I remember being told about table!key being equivalent to (table key), and : is used to string functions together (although I keep forgetting it works from inside out).
I'm not sure what . offers, except that you can do *(3 . + . 5) with it. The example of foo.bar being equal to (foo bar) isn't helping much either ;)
Note that you can also use : to compose multiple functions.
The Anarki also has, if you include "ssyntaxes.arc":
11. x..y, which is the same as (range x y), and x..y..z, which is the same as (range x y z) (a range from x to y with step size z).
12. f//g, which is the same as (orf f g); this returns a function where ((orf f g) x y ...) is equivalent to (or (f x y ...) (g x y ...)). This can be used with as many functions as you want.
13. f&&g, which is like f//g but uses andf instead of orf, so the function is equivalent to (and (f x y ...) ...).
14. typ?, which returns the function (fn (x) (isa x 'typ)).
15. User-definable ssyntax, so you can add your own!
Also, note that ssyntax only works with variables and integers, not with literal lists or function calls.
And your example of using . for infix is actually a holdover from mzscheme, and not used anywhere particularly; its existence in Arc seems to be accidental.
There is no doubt that you'll be able to get arc to do it with enough time and energy. But this use of variables seems un-functional. Or otherwise not in the spirit of lisp. Have you considered a hash table where the key is the variable name?
This is coming from someone that writes VB.NET and C# at work. I understand the need for variables. But, I also know that I use very few when writing lisp.
It's risky to say "you should do X" or "you shouldn't use Y" when talking about using programming languages, because they don't look at the problem being solved. Using variables may be a very natural way to approach problem A, while they'd be very clunky for problem B.
I am asking because it is a common mistake when moving from an imperative language to a functional language. I know I made the mistake of trying to use many variables when I first started writing functional code. I was asking so that I could help out.
I never said "you shound do ..." or "you shouldn't use ...".
I have no problem with people using whatever style or approach that they want. If you want to write arc with gotos and a bunch of variables, go for it. I just wanted to help this arc coder out.
That's not quite true. You would not see Lisp code written as though it were assembly, full of gotos and working with a finite number of registers, to take an extreme example. Lisp is a multiparadigm language, but it is heavily functional. As such, writing imperative code is not generally advisable ("not in the spirit of Lisp"), but is possible. Similarly, code with such a heavy use of variables is likely unfunctional, and thus would similarly be outside the "spirit of Lisp". Yes, you can do anything you want in Lisp (cf. the Church-Turing thesis), but it may not be advisable ("in the spirit of Lisp"). Again, for instance, if you want to work in a stack-based manner, it would probably be advisable to either (1) rework your code, or (2) switch to a stack-based language like Factor.
This is not unique to Lisp: if you want to write a tail-recursive, functional, list-based program in C, that's probably not a good idea.

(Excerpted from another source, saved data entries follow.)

-- ==== Sys2Proof/Laws/OnlyCommands.lean ====
section
/-! SUPPORT. Laws/OnlyCommands.lean: the pieces of the state that the operations and commands of Machine/Commands.lean may change. -/

namespace Sys2Proof.Machine
open Sys2Proof Sys2Proof.Machine.Reg

set_option linter.all false
set_option Elab.async false

@[simp] theorem State.setWait_only (s : State) (k : Nat) (w : Wait) (u : State) {m' : Nat} (hm' : 8192 ||| m' = m' := by decide) : Only m' u (State.setWait s k w) ↔ Only m' u s := by
  refine Only.lift hm' fun u => ?_
  clear hm'
  unfold State.setWait
  (try dsimp only); (repeat' split) <;> simp only [State.setRing_only, Only.refl, Nat.reduceOr]

/-- Running an opcode touches only the parts of `m`. -/
def Opc.Only (c : Opc) (m : Nat) : Prop := ∀ k it s, Machine.Only m s (c.run k it s)

theorem State.startItem_only {j m : Nat} (s : State) (c : Opc) (k : Nat) (it : Item) (h : c.Only j) (u : State)
    (hm : 8467969 ||| m = m := by decide) (hj : j ||| m = m := by decide) : Only m u (s.startItem c k it) ↔ Only m u s := by
  unfold State.startItem
  extract_lets t
  have h1 : Only m u t ↔ Only m u s := State.begin_only _ _ _ _ (Only.sub (by decide) hm)
  clear_value t
  (repeat' split)
  · simp (disch := (refine Only.sub ?_ hm; decide)) [h1]
  · simp (disch := (refine Only.sub ?_ hm; decide)) [h1]
  · simp (disch := (refine Only.sub ?_ hm; decide)) [h1]
  · simp (disch := (refine Only.sub ?_ hm; decide)) [h1]
  · exact (Only.iff hj (h _ _ _)).trans h1

theorem State.command_only {j m : Nat} (s : State) (c : Opc) (k : Nat) (h : c.Only j) (u : State)
    (hm : 8467969 ||| m = m := by decide) (hj : j ||| m = m := by decide) : Only m u (s.command c k) ↔ Only m u s := by
  unfold State.command
  extract_lets s1
  have h1 : Only m u s1 ↔ Only m u s := State.serve_only _ _ _ (Only.sub (by decide) hm)
  clear_value s1
  split
  · split
    · extract_lets s2
      have h2 : Only m u s2 ↔ Only m u s1 := by
        dsimp only [s2]
        split
        · exact only_hif (Only.sub (by decide) hm)
        · rfl
      clear_value s2
      exact (State.serve_only _ _ _ (Only.sub (by decide) hm)).trans ((State.startItem_only _ _ _ _ h _ (Only.sub (by decide) hm) hj).trans (h2.trans h1))
    · exact h1
  · exact h1

theorem opNop_only : opNop.Only 8467969 := by
  intro k it s
  unfold opNop
  try dsimp only
  simp only [State.endCmd_only, only_ite, only_ite_fst, ite_self, only_foldl, implies_true, Only.refl, Nat.reduceOr]

theorem execNop_only (k : Nat) (s : State) : Outs (Only 8467969 s) (execNop k s) := by
  exact outs_onUnit ((outs_next _ _).2 ((State.command_only s opNop k opNop_only s).2 (Only.refl _ s)))

@[simp] theorem State.regFail_only (s : State) (k : Nat) (write : Bool) (o v : Nat) (c : AccCause) (u : State) {m' : Nat} (hm' : 8467969 ||| m' = m' := by decide) : Only m' u (State.regFail s k write o v c) ↔ Only m' u s := by
  refine Only.lift hm' fun u => ?_
  clear hm'
  unfold State.regFail
  simp only [State.accErr_only, State.endCmd_only, Only.refl, Nat.reduceOr]

@[simp] theorem State.hubWrite_only (s : State) (o v : Nat) (u : State) {m' : Nat} (hm' : 2147483647 ||| m' = m' := by decide) : Only m' u (State.hubWrite s o v).1 ↔ Only m' u s := by
  refine Only.lift hm' fun u => ?_
  clear hm'
  unfold State.hubWrite
  simp only [State.regWrite_only, only_ite, only_ite_fst, ite_self, Only.refl, Nat.reduceOr]

@[simp] theorem State.hubRead_only (s : State) (o : Nat) (quiet : Bool) (u : State) {m' : Nat} (hm' : 104858627 ||| m' = m' := by decide) : Only m' u (State.hubRead s o quiet).1 ↔ Only m' u s := by
  refine Only.lift hm' fun u => ?_
  clear hm'
  unfold State.hubRead
  simp only [State.regRead_only, only_ite, only_ite_fst, ite_self, Only.refl, Nat.reduceOr]

@[simp] theorem State.writePairs_only (s : State) (k n : Nat) (x : List (Nat × Nat)) (u : State) {m' : Nat} (hm' : 2147483647 ||| m' = m' := by decide) : Only m' u (State.writePairs s k n x) ↔ Only m' u s := by
  refine Only.lift hm' fun u => ?_
  clear hm'
  induction x generalizing n s with
  | nil => simp [State.writePairs]
  | cons p t ih =>
    unfold State.writePairs
    split
    · rfl
    · split
      · rename_i e; have k := congrArg (fun x => Only 2147483647 u x.1) e; simp at k; simp [ih, k]
      · rename_i e; have k := congrArg (fun x => Only 2147483647 u x.1) e; simp at k; simp [k]

theorem opRegwr_only : opRegwr.Only 2147483647 := by
  intro k it s
  unfold opRegwr
  try dsimp only
  simp only [State.writePairs_only, only_ite, only_ite_fst, ite_self, only_foldl, implies_true, Only.refl, Nat.reduceOr]

theorem execRegwr_only (k : Nat) (s : State) : Outs (Only 2147483647 s) (execRegwr k s) := by
  exact outs_onUnit ((outs_next _ _).2 ((State.command_only s opRegwr k opRegwr_only s).2 (Only.refl _ s)))

theorem opRegrd_only : opRegrd.Only 113325571 := by
  intro k it s
  unfold opRegrd
  try dsimp only
  (try dsimp only); (repeat' split) <;> (rename_i e; have k := congrArg (fun x => Only 113325571 s x.1) e; simp at k; simp [k])

theorem execRegrd_only (k : Nat) (s : State) : Outs (Only 113325571 s) (execRegrd k s) := by
  exact outs_onUnit ((outs_next _ _).2 ((State.command_only s opRegrd k opRegrd_only s).2 (Only.refl _ s)))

You can, but since C is optimized for iteration (with many implementations not even supporting tail call elimination) and for imperative programming (it lacks closures and anonymous functions), and since memory management in C is…clunky…you would be better off (1) reworking your code, or (2) switching to a more functional language with lists and tail call elimination, such as a Lisp.
In short, yes, as a Turing-complete language, Lisp can do anything. And as a multi-paradigm language (with macros), it can do a good job at performing a given task in any way. But it has strengths, inclinations, and intentions, which together do comprise what could be called a "spirit of Lisp".